(THE DATA)
-- ==== Sys2Proof/Machine/State.lean ====
section
/-! DEFINITION. The state of one engine (10_state.md R21 to R28, R35), the model's own fields beside it, the
reasons a step can stop, and the state after reset (R38). -/

namespace Sys2Proof.Machine

/-- The eight values of PHASE (10_state.md R27). Software sees only whether it is IDLE (R28). -/
inductive Phase where
  | idle
  | ldblk
  | wld
  | wxp
  | winit
  | rnd
  | hacc
  | dser
  deriving DecidableEq, Repr

/-- One step of one agent in the total order of 20_memory.md R59 (log 2). -/
inductive Turn where
  /-- The engine executes the micro-operation its sequencer selects (R104). -/
  | engine
  /-- The host issues the access word `w` (R71, R93). -/
  | host (w : BitVec 37)
  /-- The platform delivers reset (R180). -/
  | reset
  /-- The host writes byte `x` at offset `j` of the message space (R17, R183; log 12). -/
  | writeMsg (j : BitVec 61) (x : Byte)
  deriving DecidableEq, Repr

/-- The content of a byte-addressed space: (offset, byte) pairs in the canonical form of `Memory.wf`. -/
abbrev Memory := List Host.Cell

/-- One engine, its message space, and the model's own fields. Names are the spec's in lower case. -/
structure State where
  /-- `H[0..4]`, the hash state (R21). -/
  h : Vector Word 5
  /-- Working register A (R22). -/
  a : Word
  /-- Working register B (R22). -/
  b : Word
  /-- Working register C (R22). -/
  c : Word
  /-- Working register D (R22). -/
  d : Word
  /-- Working register E (R22). -/
  e : Word
  /-- `W[0..79]`, the word schedule (R23). -/
  w : Vector Word 80
  /-- `BLK[0..63]`, the block buffer (R24). -/
  blk : Vector Byte 64
  /-- `DIGEST[0..19]`, the digest buffer (R25). -/
  digest : Vector Byte 20
  /-- `LEN`, the message length in bytes, LEN_HI above LEN_LO (R32). -/
  len : BitVec 64
  /-- PHASE (R26, R27). -/
  phase : Phase
  /-- T, a 7-bit register whose largest value is 79 (R26; log 14). -/
  t : Fin 80
  /-- BI, the index of the block being processed (R26). -/
  bi : BitVec 64
  /-- The flag DONE (R28). -/
  done : Bool
  /-- The flag ERR (R28). -/
  err : Bool
  /-- MSG, the message space (R35, R50). -/
  msg : Memory
  /-- The model's own: the turns still to come, the next one first (log 2, 3). -/
  sched : List Turn
  /-- The model's own: the value the last `RD` returned to the host, none before the first (R71; log 9). -/
  rdValue : Option Word
  /-- The model's own: the counter free values are drawn with (log 8). -/
  draws : Nat
  /-- The model's own: which stream of free values the engine draws from, so that no two engines need share one
  (log 24). No instruction reads it but to draw, and none writes it. -/
  stream : Nat
  /-- The model's own: the host wrote a message byte below LEN since the run began (R60, R184; log 12). -/
  msgChanged : Bool
  deriving DecidableEq, Repr

/-- The reasons a step can stop with a fault. -/
inductive Fault where
  /-- LDBLK was to read offset `j` at or above 2^61, which the message space does not have (20_memory.md R50).
  Raised by LDBLK alone, and only in states that no run reaches (log 16). Safe: the model stops. -/
  | noSuchOffset (j : Nat)
  deriving DecidableEq, Repr

/-- The reasons a step can be refused. -/
inductive Refusal where
  /-- An instruction without a meaning, by its mnemonic: an arm of exec would raise it. Safe: the model stops.
  Every instruction has its meaning, so no arm raises it. -/
  | notModelled (mnemonic : String)
  deriving DecidableEq, Repr

/-- The state after reset (R38, R180). PHASE, T, BI, LEN, DONE and ERR are the spec's; H, A to E, W, BLK and
DIGEST are unspecified there and DESIGN CHOICE 0 here (log 6); the message space lists nothing (log 11). -/
def State.reset : State where
  h := Vector.replicate 5 0
  a := 0
  b := 0
  c := 0
  d := 0
  e := 0
  w := Vector.replicate 80 0
  blk := Vector.replicate 64 0
  digest := Vector.replicate 20 0
  len := 0
  phase := .idle
  t := 0
  bi := 0
  done := false
  err := false
  msg := []
  sched := []
  rdValue := none
  draws := 0
  stream := 0
  msgChanged := false

end Sys2Proof.Machine
end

(INSTRUCTIONS TO FOLLOW) Would you transcribe the data above exactly as it stands?

(SOLUTION TO THIS EXERCISE)
-- ==== Sys2Proof/Machine/State.lean ====
section
/-! DEFINITION. The state of one engine (10_state.md R21 to R28, R35), the model's own fields beside it, the
reasons a step can stop, and the state after reset (R38). -/

namespace Sys2Proof.Machine

/-- The eight values of PHASE (10_state.md R27). Software sees only whether it is IDLE (R28). -/
inductive Phase where
  | idle
  | ldblk
  | wld
  | wxp
  | winit
  | rnd
  | hacc
  | dser
  deriving DecidableEq, Repr

/-- One step of one agent in the total order of 20_memory.md R59 (log 2). -/
inductive Turn where
  /-- The engine executes the micro-operation its sequencer selects (R104). -/
  | engine
  /-- The host issues the access word `w` (R71, R93). -/
  | host (w : BitVec 37)
  /-- The platform delivers reset (R180). -/
  | reset
  /-- The host writes byte `x` at offset `j` of the message space (R17, R183; log 12). -/
  | writeMsg (j : BitVec 61) (x : Byte)
  deriving DecidableEq, Repr

/-- The content of a byte-addressed space: (offset, byte) pairs in the canonical form of `Memory.wf`. -/
abbrev Memory := List Host.Cell

/-- One engine, its message space, and the model's own fields. Names are the spec's in lower case. -/
structure State where
  /-- `H[0..4]`, the hash state (R21). -/
  h : Vector Word 5
  /-- Working register A (R22). -/
  a : Word
  /-- Working register B (R22). -/
  b : Word
  /-- Working register C (R22). -/
  c : Word
  /-- Working register D (R22). -/
  d : Word
  /-- Working register E (R22). -/
  e : Word
  /-- `W[0..79]`, the word schedule (R23). -/
  w : Vector Word 80
  /-- `BLK[0..63]`, the block buffer (R24). -/
  blk : Vector Byte 64
  /-- `DIGEST[0..19]`, the digest buffer (R25). -/
  digest : Vector Byte 20
  /-- `LEN`, the message length in bytes, LEN_HI above LEN_LO (R32). -/
  len : BitVec 64
  /-- PHASE (R26, R27). -/
  phase : Phase
  /-- T, a 7-bit register whose largest value is 79 (R26; log 14). -/
  t : Fin 80
  /-- BI, the index of the block being processed (R26). -/
  bi : BitVec 64
  /-- The flag DONE (R28). -/
  done : Bool
  /-- The flag ERR (R28). -/
  err : Bool
  /-- MSG, the message space (R35, R50). -/
  msg : Memory
  /-- The model's own: the turns still to come, the next one first (log 2, 3). -/
  sched : List Turn
  /-- The model's own: the value the last `RD` returned to the host, none before the first (R71; log 9). -/
  rdValue : Option Word
  /-- The model's own: the counter free values are drawn with (log 8). -/
  draws : Nat
  /-- The model's own: which stream of free values the engine draws from, so that no two engines need share one
  (log 24). No instruction reads it but to draw, and none writes it. -/
  stream : Nat
  /-- The model's own: the host wrote a message byte below LEN since the run began (R60, R184; log 12). -/
  msgChanged : Bool
  deriving DecidableEq, Repr

/-- The reasons a step can stop with a fault. -/
inductive Fault where
  /-- LDBLK was to read offset `j` at or above 2^61, which the message space does not have (20_memory.md R50).
  Raised by LDBLK alone, and only in states that no run reaches (log 16). Safe: the model stops. -/
  | noSuchOffset (j : Nat)
  deriving DecidableEq, Repr

/-- The reasons a step can be refused. -/
inductive Refusal where
  /-- An instruction without a meaning, by its mnemonic: an arm of exec would raise it. Safe: the model stops.
  Every instruction has its meaning, so no arm raises it. -/
  | notModelled (mnemonic : String)
  deriving DecidableEq, Repr

/-- The state after reset (R38, R180). PHASE, T, BI, LEN, DONE and ERR are the spec's; H, A to E, W, BLK and
DIGEST are unspecified there and DESIGN CHOICE 0 here (log 6); the message space lists nothing (log 11). -/
def State.reset : State where
  h := Vector.replicate 5 0
  a := 0
  b := 0
  c := 0
  d := 0
  e := 0
  w := Vector.replicate 80 0
  blk := Vector.replicate 64 0
  digest := Vector.replicate 20 0
  len := 0
  phase := .idle
  t := 0
  bi := 0
  done := false
  err := false
  msg := []
  sched := []
  rdValue := none
  draws := 0
  stream := 0
  msgChanged := false

end Sys2Proof.Machine
end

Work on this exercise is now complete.